-- ==== Sys2Proof/Machine/State.lean ====
section
/-! DEFINITION. Everything the spec gives the machine to hold, as plain data: sequencers (07 R167), cores, caches and
registries (02 R39), translation (01), HBM and flash (04), the coding group (06), the command processor (13), the fabric
and parameter engines (14), power and service (18); the reasons a step can stop; the state after reset. -/
namespace Sys2Proof.Machine

/-! ## One sequencer (R167) -/

/-- A 64-bit s register with its poison bit (R167, R277). -/
structure SVal where
  v : Word := 0
  p : Bool := false
  deriving DecidableEq, Repr

/-- A 32-bit word or vector lane with its poison bit (R167, R277). -/
structure Lane where
  v : W32 := 0
  p : Bool := false
  deriving DecidableEq, Repr

/-- One register write of a result in flight (R181, R206). -/
inductive LandW where
  | s (d : Nat) (v : Word) (p : Bool)
  | lane (d l : Nat) (v : W32) (p : Bool)
  | pred (n : Nat) (b : Bool)
  | q (n : Nat) (x : BitVec 16)
  | m (n : Nat) (v : W32)
  /-- a special register, by its number of R234 -/
  | special (x : Nat) (v : Word)
  /-- flags of fcsr to set (R122) -/
  | flags (f : BitVec 6)
  /-- a rotation of p8-p15 with this stage bit (R213) -/
  | rot (stage : Bool)
  deriving DecidableEq, Repr

/-- Where the value of a late access lands (R278, R279, R284). -/
inductive LateDst where
  | s (d : Nat) (size : MSize)
  | v (d : Nat) (size : MSize)
  deriving DecidableEq, Repr

/-- One element of a late access: its lane, the byte offset in its first word, its VA, and the words that have arrived. -/
structure LateElem where
  lane : Nat := 0
  off : Nat := 0
  va : Nat := 0
  words : List (Option Lane) := []
  /-- an error has come: the element is 0, poisoned (R283, R377) -/
  err : LandErr := .none
  /-- its first word, PA / 4: lanes that share a word read it once (R74) -/
  w : Nat := 0
  /-- hotness buffer charged (R105) -/
  buf : Nat := 0
  deriving DecidableEq, Repr

/-- A global load, gather or atomic whose value may still be on its way (R182). -/
structure Late where
  tag : Nat
  slot : Nat
  dst : LateDst
  elems : List LateElem
  /-- speculative: errors give poison and no landing fault (R283) -/
  spec : Bool := false
  /-- a gather: of several errors the lowest lane reports, of any other access the lowest address (R28) -/
  lanes : Bool := false
  deriving DecidableEq, Repr

/-- A result in flight: remaining bundle times, the slot that made it, its writes, and the late access it waits for. -/
structure InFlight where
  rem : Nat
  slot : Nat
  writes : List LandW
  late : Option Nat := none
  deriving DecidableEq, Repr

/-- Kind of a sequencer (R169). -/
inductive SeqKind where
  | absent | active | dormant
  deriving DecidableEq, Repr

/-- State of a sequencer (R177). -/
inductive SeqSt where
  | absent | dormant | running | frozen | halted | stopped
  deriving DecidableEq, Repr

/-- An atomic that waits for its release (R81): word, size, request words and place. -/
structure PendAtom where
  pa : Nat
  kind : AKind
  size : MSize
  scope : Nat
  acq : Bool
  x : Word
  y : Word
  tag : Nat
  region : Nat
  deriving DecidableEq, Repr

/-- What a bundle that has issued still waits for (R182). -/
inductive Wait where
  /-- a release at a scope, and the atomic behind it (R77, R81) -/
  | rel (scope : Nat) (thenAtom : Option PendAtom)
  /-- an acquire at a scope for a region mask (R78) -/
  | acq (scope : Nat) (mask : Word)
  /-- drain, with its trap bit (R87) -/
  | drain (trap : Bool)
  /-- cln of a region mask (R287) -/
  | cln (mask : Word)
  /-- semwait: index and threshold (R237) -/
  | sem (idx : Nat) (thr : Word)
  | wfe
  | join
  /-- the loads and atomics before it in its bundle have read (R73) -/
  | order
  /-- an atomic of the bundle that comes behind them -/
  | atom (a : PendAtom)
  /-- one element of a store of the bundle that comes behind them -/
  | store (slot size : Nat) (data : Word) (poison : Bool) (va pa region buf : Nat)
  /-- the same in the scratchpad -/
  | spm (off size : Nat) (data : Word) (poison : Bool)
  /-- accesses behind it, unperformed when their task was saved, repeat their checks (R380, R382) -/
  | check
  /-- one element of a load of M1, behind an acquire in M0 -/
  | load (tag elem size va pa region : Nat)
  deriving DecidableEq, Repr

/-- What a sequencer does once the results in flight have landed (R183, R241-R243). -/
inductive Ending where
  | stop
  | trap (cause : Nat) (xval : Word) (next : Word)
  | eret
  | halt (next : Word)
  deriving DecidableEq, Repr

/-- A cause of R371 with its xval (R372). -/
structure Trap where
  cause : Nat
  xval : Word
  deriving DecidableEq, Repr

/-- A pending transfer (R209): delay slots still to issue and the target, none for a branch that does not transfer. -/
structure Xfer where
  left : Nat
  target : Option Word
  deriving DecidableEq, Repr

/-- One sequencer (R167, R174). s registers absent from `s` hold 0, lanes absent from `v` hold 0; s0, p0 and q0 are
hard-wired by the operations that read them (R199). -/
structure Seq where
  kind : SeqKind := .absent
  st : SeqSt := .absent
  pc : Word := 0
  s : FMap SVal := []
  /-- lane l of v register n under key 16 n + l -/
  v : FMap Lane := []
  p : BitVec 16 := 1
  q : FMap (BitVec 16) := []
  m : FMap W32 := []
  lc : Word := 0
  ec : Word := 0
  taskid : W32 := 0
  fcsr : W32 := 0
  /-- dstat (R89): COUNT, PEER, UND, and the writes recorded since the previous drain (R88) -/
  dCount : Nat := 0
  dPeer : Nat := 0
  dUnd : Bool := false
  dSince : Nat := 0
  /-- wfe pending bit (R239) -/
  evp : Bool := false
  pmode : Bool := false
  mode : Bool := false
  xpc : Word := 0
  xcause : Word := 0
  xval : Word := 0
  xvec : Word := 0
  xsc : FMap Word := []
  /-- start queue: handler PC, argument and scope of the invalidation, oldest first (R86, R178) -/
  starts : List (Word × Word × Nat) := []
  infl : List InFlight := []
  lates : List Late := []
  xfer : Option Xfer := none
  bankU : List InFlight := []
  savedXfer : Option Xfer := none
  waits : List Wait := []
  ending : Option Ending := none
  /-- the ending that a landing fault interrupted: the model keeps it for eret -/
  savedEnding : Option Ending := none
  /-- boundary faults to take before the next bundle (R377, R88) -/
  boundary : List Trap := []
  /-- markers of this sequencer not yet reached (R85, R286) -/
  marks : List Nat := []
  /-- this sequencer waits at the checks of its next bundle: a walk, late translation, a full queue (R182); for a page that moves (R188) -/
  stalled : Bool := false
  onMove : Bool := false
  /-- slot of the access whose fault pends (R372) -/
  pendSlot : Nat := 0
  /-- first tag of the late accesses of the bundle issued last: bundles of all sequencers in issue order (R84) -/
  tag0 : Nat := 0
  /-- the return address given to a branch whose delay slots could not all be read ahead, until it is known (R210) -/
  relink : Option Word := none
  deriving DecidableEq, Repr

/-! ## Engine commands (R180, R288-R304) -/

/-- A frozen tensor descriptor (R32, R34). -/
structure TDesc where
  rank : Nat
  base : Nat
  pad : W32
  swz : Nat
  fmt : Nat
  sizes : List Nat
  strides : List Int
  deriving DecidableEq, Repr

/-- A tile move: descriptor, columns, rows, pitch, origin (R295, R300, R301). -/
structure TileMove where
  t : TDesc
  cols : Nat
  rows : Nat
  pitch : Nat
  org : List Int
  deriving DecidableEq, Repr

/-- Progress of a command (R84). -/
inductive CmdSt where
  | waiting | started | done
  /-- step 6 performed; writes may still be on their way -/
  | completed
  deriving DecidableEq, Repr

/-- An engine command with what it took at issue (R288). -/
structure Cmd where
  id : Nat
  q : Nat
  opc : Nat
  variant : Nat
  seq : Nat
  /-- s_A, s_(A+1), ... as the command reads them; tile descriptor lanes for tensor kinds are in `lanes` -/
  regs : List Word := []
  b : Word := 0
  lanes : List W32 := []
  /-- m0-m7 of an mcall -/
  m : List W32 := []
  scope : Nat := 0
  acq : Bool := false
  rel : Bool := false
  w : WaitSig := ⟨0, 0, 0, 0⟩
  st : CmdSt := .waiting
  status : Nat := 0
  eva : Nat := 0
  rm : BitVec 2 := 0
  ftz : Bool := false
  fet : Bool := false
  system : Bool := false
  /-- head of the command's bundle (FLT_REC_B), and that bundle's first tag (R84) -/
  pc : Word := 0
  tag0 : Nat := 0
  /-- step 1 is already met: a fired triggered transfer (R299) -/
  fired : Bool := false
  /-- step 1 is passed (R84, R303) -/
  passed : Bool := false
  /-- it is a cancelled triggered entry: it stands in no queue (R304) -/
  entry : Bool := false
  /-- writes still to be performed at their homes -/
  left : Nat := 0
  /-- module of the destination of an xfer or xred, 64 for this one, once it is known (R293) -/
  dest : Option Nat := none
  /-- the move of a tensor-kind command, as it stood at its start (R300) -/
  tile : Option TileMove := none
  /-- flags gathered by the command (R122) -/
  flags : BitVec 6 := 0
  /-- bytes already moved, when a fault stopped the command (R29) -/
  pos : Nat := 0
  /-- an xred's whole source once it is read: destination VA and datum of each word (R84, R354) -/
  data : Option (List (Nat × W32 × Bool)) := none
  /-- the flash page number the signal waits for (R102) -/
  durable : Option (Nat × Nat × Nat) := none
  /-- remote parts (R293): 0 none or performed, 1 to perform, 2 on their way -/
  remote : Nat := 0
  deriving DecidableEq, Repr

/-- An entry of an engine queue: a command's place or a marker (R180, R85). -/
inductive QEnt where
  | cmd (id : Nat)
  | marker (seq mark : Nat)
  deriving DecidableEq, Repr

/-- A triggered entry (R298): armed with a stored transfer, or fired and waiting for room (R299). -/
structure Trig where
  cmd : Cmd
  sem : Nat
  thr : Nat
  fired : Bool := false
  deriving DecidableEq, Repr

/-! ## The matrix engine (R305-R314) -/

/-- One accumulator entry (R308). -/
structure AccEnt where
  v : BitVec 128 := 0
  e : Int := 0
  pinf : Bool := false
  ninf : Bool := false
  nan : Bool := false
  empty : Bool := true
  poison : Bool := false
  deriving DecidableEq, Repr

/-- A decoded position of an operand latch (R317): the element's bits or (s, x) of R129, read poison, unscanned mark. -/
structure LatEl where
  /-- mantissa s of R129, or the element's bits for the F32, C32 and INT modes -/
  s : Int := 0
  x : Int := 0
  bits : BitVec 64 := 0
  inf : Bool := false
  nan : Bool := false
  /-- unscanned position (R317) -/
  dead : Bool := false
  poison : Bool := false
  deriving DecidableEq, Repr

/-- State of the matrix engine outside tiles and accumulators (R314). -/
structure Mx where
  /-- the call in progress: its command -/
  call : Option Nat := none
  upc : Nat := 0
  m : List W32 := []
  k : FMap (BitVec 16) := []
  /-- latches: position k of row r under key 1024 r + k; positions held -/
  la : FMap LatEl := []
  laN : Nat := 0
  lb : FMap LatEl := []
  lbN : Nat := 0
  /-- selector bytes: word w of row r under key 16 r + w -/
  sr : FMap Lane := []
  bmr : W32 := 0xFFFFFFFF
  bmrPois : Bool := false
  /-- scanned exponents and exact pending sums, entry (i, j) under key 32 i + j -/
  xe : FMap Int := []
  sum : FMap Int := []
  /-- read-out latch -/
  ol : FMap (Word × Bool) := []
  flags : BitVec 6 := 0
  deriving DecidableEq, Repr
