/-- A registration with fetch whose value has an uncorrectable error: the word stays poisoned and the fault is taken at the next
boundary; an atomic that alone asked for it takes the error (R107, R377). -/
def fetchError (s : State) (k w : Nat) : State :=
  match l1At s k w with
  | some ⟨.pend 0 _, _, _⟩ => failAtomics (unregister s k w) k w .uncorrectable
  | _ => faultStores (mergeFetch s k w ⟨0, true⟩) k w 18

/-- An error for whoever asked. -/
def replyError (s : State) (w : Nat) (ret : Ret) (err : LandErr) : State :=
  match ret with
  | .load k q tag elem wi _ => send s (.loadValueArrives k q tag elem wi 0 true err)
  | .l1 k => if err = .ownerLost then failFetch s k w else fetchError s k w
  | _ => s

/-- The REGION under which an answer is asked for (R53). -/
def reached (s : State) (p w : Nat) (ret : Ret) : State :=
  match ret with
  | .load _ _ _ _ _ region => reachLvl s p w region
  | _ => s

/-- Copies installed as a reply passes down core k's chain below `src` (R50, R53), but where an acquire has passed (R55). -/
def installCopies (s : State) (k w region src : Nat) (x : Lane) (skip : BitVec 3) : State :=
  let below := (chain k w).takeWhile fun p => p ≠ src
  let s := below.foldl (fun s p =>
    if (0x600 ≤ p && p < 0x800) || (p < 0x400 && skip.getLsbD 1) || (0x400 ≤ p && p < 0x600 && skip.getLsbD 2) then s else
    match lvlAt s p w with
    | none => setLvl (reachLvl s p w region) p w (.copy x.v x.p)
    | some (.copy _ _) => setLvl (reachLvl s p w region) p w (.copy x.v x.p)
    | _ => s) s
  if skip.getLsbD 0 then s else
  match l1At s k w with
  | none => setL1 (reachL1 s k w region) k w ⟨.v, x.v, x.p⟩
  | some ⟨.v, _, _⟩ => setL1 (reachL1 s k w region) k w ⟨.v, x.v, x.p⟩
  | _ => s

/-- A reply passes down the requester's chain, installs copies and unlocks the word (R50, R51, R55). -/
def passReply (s : State) (w src : Nat) (ret : Ret) (x : Lane) (skip : BitVec 3) (locks : List Nat) : State :=
  let s := { unlockAll s locks w with ownReq := mdel s.ownReq w }
  match ret with
  | .none => s
  | .own _ => s
  | .load k q tag elem wi region => send (installCopies s k w region src x skip) (.loadValueArrives k q tag elem wi x.v x.p .none)
  | .l1 k => mergeFetch s k w x
  | .hold p => setLvl s p w (.held x.v x.p)

/-- A value for whoever asked, from the level `src`: its reply passes in the event that reads it, so that no copy older than
another on its way is left behind (R74, R75; log entry 30). -/
def reply (s : State) (w src : Nat) (ret : Ret) (x : Lane) (locks : List Nat) : State := passReply s w src ret x 0 locks

/-- R50, R51, R55: a reply on its way passes; the caches an acquire has invalidated after the read take no copy. -/
def execReadReply (w src : Nat) (ret : Ret) (v : W32) (poison : Bool) (skip : BitVec 3) (locks : List Nat) (s : State) : Out :=
  .next (passReply s w src ret ⟨v, poison⟩ skip locks)

/-- The requester of a lost word takes the owner-lost fault (R59). -/
def ownerLost (s : State) (w : Nat) (path : List Nat) (owner cause : Nat) (ret : Ret) (locks : List Nat) : State :=
  replyError (loseWord (unlockAll s locks w) w path owner cause) w ret .ownerLost

/-- R51: an L1 answered that it does not hold the word: a write-back that came before serves the read, else the owner is
lost. -/
def execNotHeldAnswer (w at_ src : Nat) (ret : Ret) (locks : List Nat) (s : State) : Out :=
  let u := unlockAll s locks w
  .next (if isTop src w && dropsPa s (4 * w) then replyError u w ret .uncorrectable else
  match follow u w 6 src [] with
  | .val x h _ => if badFrom u h w then replyError u w ret .uncorrectable else reply u w src ret x []
  | .busy => requeue s (.notHeldAnswer w at_ src ret locks)
  | .lost path id cause =>
    match lvlAt u src w with
    | some (.owner _) => ownerLost s w path id cause ret locks
    | _ => if isTop src w then reply u w src ret (memWord s w) [] else send u (.forwardedRead w (plHome (homeChip (4 * w))) (plHome (homeChip (4 * w))) ret))

/-! ## Host lines (R63, R64) -/

/-- The words of a line. -/
def lineWords (line : Nat) : List Nat := (List.range 32).map fun i => 32 * line + i

/-- Folds a step that may have to wait. -/
def foldOpt (f : State → Nat → Option State) : State → List Nat → Option State
  | s, [] => some s
  | s, w :: r => match f s w with
    | none => none
    | some s => foldOpt f s r

/-- A word below a place comes back into memory: the holder's L1 keeps it as V and the entries below are cleared (R49). -/
def recallToMem (p : Nat) (s : State) (w : Nat) : Option State :=
  match lvlAt s p w with
  | none => some s
  | some (.copy _ _) => some s
  | _ =>
    match follow s w 6 p [] with
    | .busy => none
    | .val x h path =>
      let bad := badFrom s h w
      let s := path.foldl (fun s q => delLvl s q w) { s with ownReq := mdel s.ownReq w }
      let s := if h < 0x200 then setL1 s h w ⟨.v, x.v, x.p⟩ else delLvl s h w
      let s := setMemWord s w x
      some (notify (if bad then { s with bad := mset false s.bad w true } else s) w)
    | .lost path id cause => some (loseWord s w path id cause)

/-- A gateway gives a line back to the host (R64); none while a word of it is under way. -/
def gwReturn (s : State) (g line : Nat) : Option State :=
  match foldOpt (recallToMem (plGw g)) s (lineWords line) with
  | none => none
  | some s => some { s with gw := mdel s.gw (lkey g line) }

/-- What a gateway has made of a line that a request needs. -/
inductive GwRes where
  | got (s : State)
  | wait
  /-- the host is needed, and a port it takes is not Up (R370) -/
  | down

/-- Gateway g holds a host-homed line for a request, owned where the request registers or writes below it: a line that it holds needs no
host; the other gateway gives an owned line back first (R64, R370). -/
def gwTake (s : State) (g line : Nat) (own : Bool) : GwRes :=
  let mine := mlook s.gw (lkey g line)
  let other := mlook s.gw (lkey (1 - g) line)
  if mine = some .owned || (mine = some .shared && !own) then .got s
  else if !hostUp s g || (other = some .owned && !hostUp s (1 - g)) then .down
  else match (if other = some .owned then gwReturn s (1 - g) line else some s) with
    | none => .wait
    | some s =>
      let s := if own then { s with gw := mdel s.gw (lkey (1 - g) line) } else s
      .got { s with gw := mput s.gw (lkey g line) (if own then .owned else .shared) }

/-- The other words of a device line that the host owns come back to their home before a device writes a word of it (R63); none while
one is under way. -/
def hostBack (s : State) (w : Nat) : Option State :=
  if isHostPa (4 * w) then some s else
  let home := plHome (homeChip (4 * w))
  foldOpt (fun s x =>
    if x = w then some s else
    match lvlAt s home x with
    | some (.owner q) =>
      if q < 0x800 then some s else
      match follow s x 6 home [] with
      | .busy => none
      | .val v h _ => some (notify (holdAt (delLvl { s with ownReq := mdel s.ownReq x } q x) home x v (badFrom s h x)) x)
      | .lost path id cause => some (loseWord s x path id cause)
    | _ => some s) s (lineWords (w / 32))

/-- An access waits for owners of a line below a place: OWN_TMO runs for each (R58). -/
def askBelow (s : State) (p line : Nat) : State :=
  (lineWords line).foldl (fun s w => match lvlAt s p w with
    | some (.owner _) => askOwner s w
    | _ => s) s

/-- The same for an access at the home of a word's line, or at the gateway that owns it. -/
def askLine (s : State) (w : Nat) : State := match topOf s w with
  | some p => askBelow s p (w / 32)
  | none => s

/-- R64: the host recalls a line: its registered words come back and the whole line returns. -/
def execHostLineRecall (port line : Nat) (s : State) : Out :=
  if mlook s.gw (lkey port line) = some .owned then
    .next ((gwReturn s port line).getD (requeue (askBelow s (plGw port) line) (.hostLineRecall port line)))
  else .next { s with gw := mdel s.gw (lkey port line) }

/-- R64: the host invalidates a shared line; an owned one is recalled, never invalidated. -/
def execHostLineInvalidate (port line : Nat) (s : State) : Out :=
  if mlook s.gw (lkey port line) = some .shared then .next { s with gw := mdel s.gw (lkey port line) } else .next s

/-! ## Accesses that wait at their homes (R65, R66, R93, R97, R155) -/

/-- The words of a page that an access at a home concerns. -/
def homeWordOf : Instr → Option Nat
  | .homeWrite h => some h.w
  | .registration _ w p _ _ _ => if isTop p w then some w else none
  | .atomicExecute p w _ => if 0x400 ≤ p then some w else none
  | .peerWriteArrival m => match m.body with
    | .words (h :: _) => some h.w
    | .atomic w _ => some w
    | _ => none
  | .orderedContribution o => o.words.head?
  | .collectivePayload p => p.word
  | _ => none

/-- An access at the home is a write to memory or an atomic, which a protected page holds outside Running (R93, R155). -/
def isHomeWrite : Instr → Bool
  | .registration .. => false
  | _ => true

/-- An access that reaches its home has to wait there: its page moves (R65), or is protected while the group does not run (R93, R155). -/
def pageHolds (s : State) (m : Instr) : Bool :=
  match homeWordOf m with
  | none => false
  | some w => !dropsPa s (4 * w) && (movingPa s (4 * w) || (isHomeWrite m && protectedPa s (4 * w) && pgState s ≠ 2))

++++++

- WHAT YOU HAVE TO DO
Among the records above, extract exactly the lines from the line with "def foldOpt (f" to the line with "holds needs no", both lines included, and leave out the rest.

- REPLY
def foldOpt (f : State → Nat → Option State) : State → List Nat → Option State
  | s, [] => some s
  | s, w :: r => match f s w with
    | none => none
    | some s => foldOpt f s r

/-- A word below a place comes back into memory: the holder's L1 keeps it as V and the entries below are cleared (R49). -/
def recallToMem (p : Nat) (s : State) (w : Nat) : Option State :=
  match lvlAt s p w with
  | none => some s
  | some (.copy _ _) => some s
  | _ =>
    match follow s w 6 p [] with
    | .busy => none
    | .val x h path =>
      let bad := badFrom s h w
      let s := path.foldl (fun s q => delLvl s q w) { s with ownReq := mdel s.ownReq w }
      let s := if h < 0x200 then setL1 s h w ⟨.v, x.v, x.p⟩ else delLvl s h w
      let s := setMemWord s w x
      some (notify (if bad then { s with bad := mset false s.bad w true } else s) w)
    | .lost path id cause => some (loseWord s w path id cause)

/-- A gateway gives a line back to the host (R64); none while a word of it is under way. -/
def gwReturn (s : State) (g line : Nat) : Option State :=
  match foldOpt (recallToMem (plGw g)) s (lineWords line) with
  | none => none
  | some s => some { s with gw := mdel s.gw (lkey g line) }

/-- What a gateway has made of a line that a request needs. -/
inductive GwRes where
  | got (s : State)
  | wait
  /-- the host is needed, and a port it takes is not Up (R370) -/
  | down

/-- Gateway g holds a host-homed line for a request, owned where the request registers or writes below it: a line that it holds needs no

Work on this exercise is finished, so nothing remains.